Collected data:
/-- After a CSR has been written: RC bits that the mask names cleared first, and the hart goes on. -/
def csrStored (s : State) (n : CsrNo) (clears : Option Word) (v : Word) (f : Hart → Hart) : State :=
  let s0 := match clears with
    | some m => csrClear s s.cur n.toNat m
    | none => s
  completeAs (stepped s.cur (me s)) (modHart (csrWrite s0 s.cur n.toNat v) s.cur f) s.cur ((me s).pc + 4)

end Sys2Proof.Claims

/-- R77, R45, R68, R91, R109: NOP and its compact form only go on; PARK waits until the time of its operand, and goes on once that
has come; ECALL and EBREAK trap with their cause and value 0; TRET in a handler goes to tepc and leaves the handler, and elsewhere
it is illegal. FENCE and IFENCE wait for their hart's operations, FENCE.acq and FENCE.lb not for the acknowledgement of a store that has
been sent (the model's reading of when a store has completed, DEDUCED: log 47); then an acquire empties the tile's G read cache, IFENCE its
instruction cache, and nothing else changes. -/
def Obligations.SystemAndFences : Prop :=
  ((∀ r ∈ [(Instr.nop, 4), (Instr.cSysNop, 2)], ∀ s : State, Issues s threadOrMender [] [] →
    exec r.1 s = .next (finished s [] r.2 id)) ∧
  (∀ (a : GReg) (s : State), Issues s threadOrMender [gId a] [] →
    let t := s.cycle * 5 / 12
    ((rg (me s) a).toNat ≤ t → exec (.park a) s = .next (finished s [gId a] 4 id)) ∧
    (t < (rg (me s) a).toNat →
      exec (.park a) s = .next (parkHart (readFilled s [gId a]) s.cur (.deadline (rg (me s) a).toNat)))) ∧
  ∀ s : State, Issues s threadOrMender [] [] →
    exec .ecall s = .next (trapOn s s.cur (if (me s).sup then 0x05 else 0x04) 0) ∧
    exec .ebreak s = .next (trapOn s s.cur 0x06 0) ∧
    ((me s).inh = true → exec .tret s = .next (modHart s s.cur fun h =>
      { h with inh := false, pc := h.tepc, status := .ready, out := spendShadow h.out, refused := none, why := none })) ∧
    ((me s).inh = false → exec .tret s = .next (trapOn s s.cur 0x00 (w64 s.iword)))) ∧
  (∀ r ∈ fenceRows, ∀ s : State, Issues s threadOrMender [] [] →
    (fenceOver r.2.2.2 s → exec r.1 s = .next (complete (cachesEmptied r.2.1 r.2.2.1 s) s.cur ((me s).pc + 4))) ∧
    (¬ fenceOver r.2.2.2 s → exec r.1 s = .next (parkHart s s.cur (fenceWait r.2.2.2))))

/-- R65, R66, R67: CSRR delivers the register's value, and every CSR of a tile's hart reads the fields it stands for; CSRW, CSRS, CSRC
and CSRX complete, with the old value in d. A read of fflags waits in its slot while an operation that can set flags is outstanding. -/
def Obligations.CsrAccesses : Prop :=
  ((∀ (d : GReg) (n : CsrNo) (s : State), Issues s threadOrMender [] [gId d] → csrOpen s n → csrFlaw s s.cur n.toNat = none →
    ((n = 0 → (me s).out.all (!·.fp) = true) →
      exec (.csrr d n) s = .next (finished s [] 4 fun h => wg h d (csrRead s s.cur n.toNat))) ∧
    (n = 0 → (openOps s.cycle (me s)).any (·.fp) = true →
      exec (.csrr d n) s = .next (parkHart s s.cur (.slot .flags s.iword)))) ∧
  ∀ (s : State) (t : Nat) (i : Fin 10), ∀ r ∈ csrValues s t i, csrRead s (.tile t i) r.1.toNat = w64 r.2) ∧
  (∀ (d : GReg) (n : CsrNo) (a : GReg) (s : State), Issues s threadOrMender [gId a] [gId d] → csrOpen s n →
    csrFlaw s s.cur n.toNat = none →
    let s1 := readFilled s [gId a]
    let m := rg (me s) a
    let old := csrRead s1 s.cur n.toNat
    exec (.csrw n a) s = .next (csrStored s1 n (some m) m id) ∧
    ((n = 0 → (me s).out.all (!·.fp) = true) → ∀ r ∈ csrSwapRows d n a,
      exec r.1 s = .next (csrStored s1 n (if r.2.1 then some m else none) (r.2.2 old m) fun h => wg h d old)))

/-- R65, R66, R67, R211: what each CSR with RW bits holds after a write, whatever it held; no write changes any other. What a mask clears
of hst and of oerr, and of oerrloc with oerr.ERR. Neither changes a memory, another hart, or a register of the hart. -/
def Obligations.CsrFieldsAfterWrite : Prop :=
  (∀ r ∈ csrWritten, ∀ (s : State) (t : Nat) (i : Fin 10) (v : Word),
    (csrRead (csrWrite s (.tile t i) r.1.toNat v) (.tile t i) r.1.toNat).toNat =
      r.2 (csrRead s (.tile t i) r.1.toNat).toNat v.toNat) ∧
  (∀ n ∈ csrFixed, ∀ (s : State) (t : Nat) (i : Fin 10) (v : Word),
    csrRead (csrWrite s (.tile t i) n.toNat v) (.tile t i) n.toNat = csrRead s (.tile t i) n.toNat) ∧
  (∀ (s : State) (t : Nat) (i : Fin 10) (m : Word), ∀ n ∈ [(0x002 : CsrNo), 0x050],
    (csrRead (csrClear s (.tile t i) n.toNat m) (.tile t i) n.toNat).toNat =
      csrCleared n.toNat (csrRead s (.tile t i) n.toNat).toNat m.toNat ∧
    ∀ k : Fin 8, (csrRead (csrClear s (.tile t i) n.toNat m) (.tile t i) (0x051 + k.val)).toNat =
      if n = 0x050 ∧ m.toNat % 2 = 1 then (csrRead s (.tile t i) (0x051 + k.val)).toNat % 2 ^ 63
      else (csrRead s (.tile t i) (0x051 + k.val)).toNat) ∧
  (∀ (s : State) (t : Nat) (i : Fin 10) (n : CsrNo) (v : Word), ∀ x ∈ [csrWrite s (.tile t i) n.toNat v, csrClear s (.tile t i) n.toNat v],
    x.mem = s.mem ∧ (∀ k : HartId, k ≠ .tile t i → getHart x k = getHart s k) ∧
    let h := getHart s (.tile t i)
    let y := getHart x (.tile t i)
    y.g = h.g ∧ y.e = h.e ∧ y.v = h.v ∧ y.k = h.k ∧ y.pc = h.pc ∧ y.status = h.status ∧ y.out = h.out)


namespace Sys2Proof.Claims

open Sys2Proof.Machine

/-! ## Loads and stores (R37, R86 to R95, R44) -/

/-- An access of a tile's hart to a store of its own tile. -/
structure SRow where
  instr : Instr
  store : Store
  ok : HartKind → Bool
  len : Nat
  la : Nat
  width : Width
  base : GReg
  data : GReg
  ea : Hart → Word

/-- The size of an access, and what a load of that width delivers (R37, R93). -/
def accessSize (w : Width) : Nat :=
  match w with
  | .byte | .nbyte => 1
  | .half | .nhalf => 2
  | .word | .nword => 4
  | .dword => 8
  | .vec => 64
def loaded (w : Width) (v : Nat) : Nat :=
  match w with
  | .byte => (i64 (BitVec.ofNat 8 v).toInt).toNat
  | .half => (i64 (BitVec.ofNat 16 v).toInt).toNat
  | .word => (i64 (BitVec.ofNat 32 v).toInt).toNat
  | .dword | .nbyte | .nhalf | .nword | .vec => v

### REQUIREMENT:
Take the line above containing "instr : Instr", the line containing "(R37, R93). -/", and all lines in between, and copy them exactly without anything else.

### EXERCISE ANSWER:
  instr : Instr
  store : Store
  ok : HartKind → Bool
  len : Nat
  la : Nat
  width : Width
  base : GReg
  data : GReg
  ea : Hart → Word

/-- The size of an access, and what a load of that width delivers (R37, R93). -/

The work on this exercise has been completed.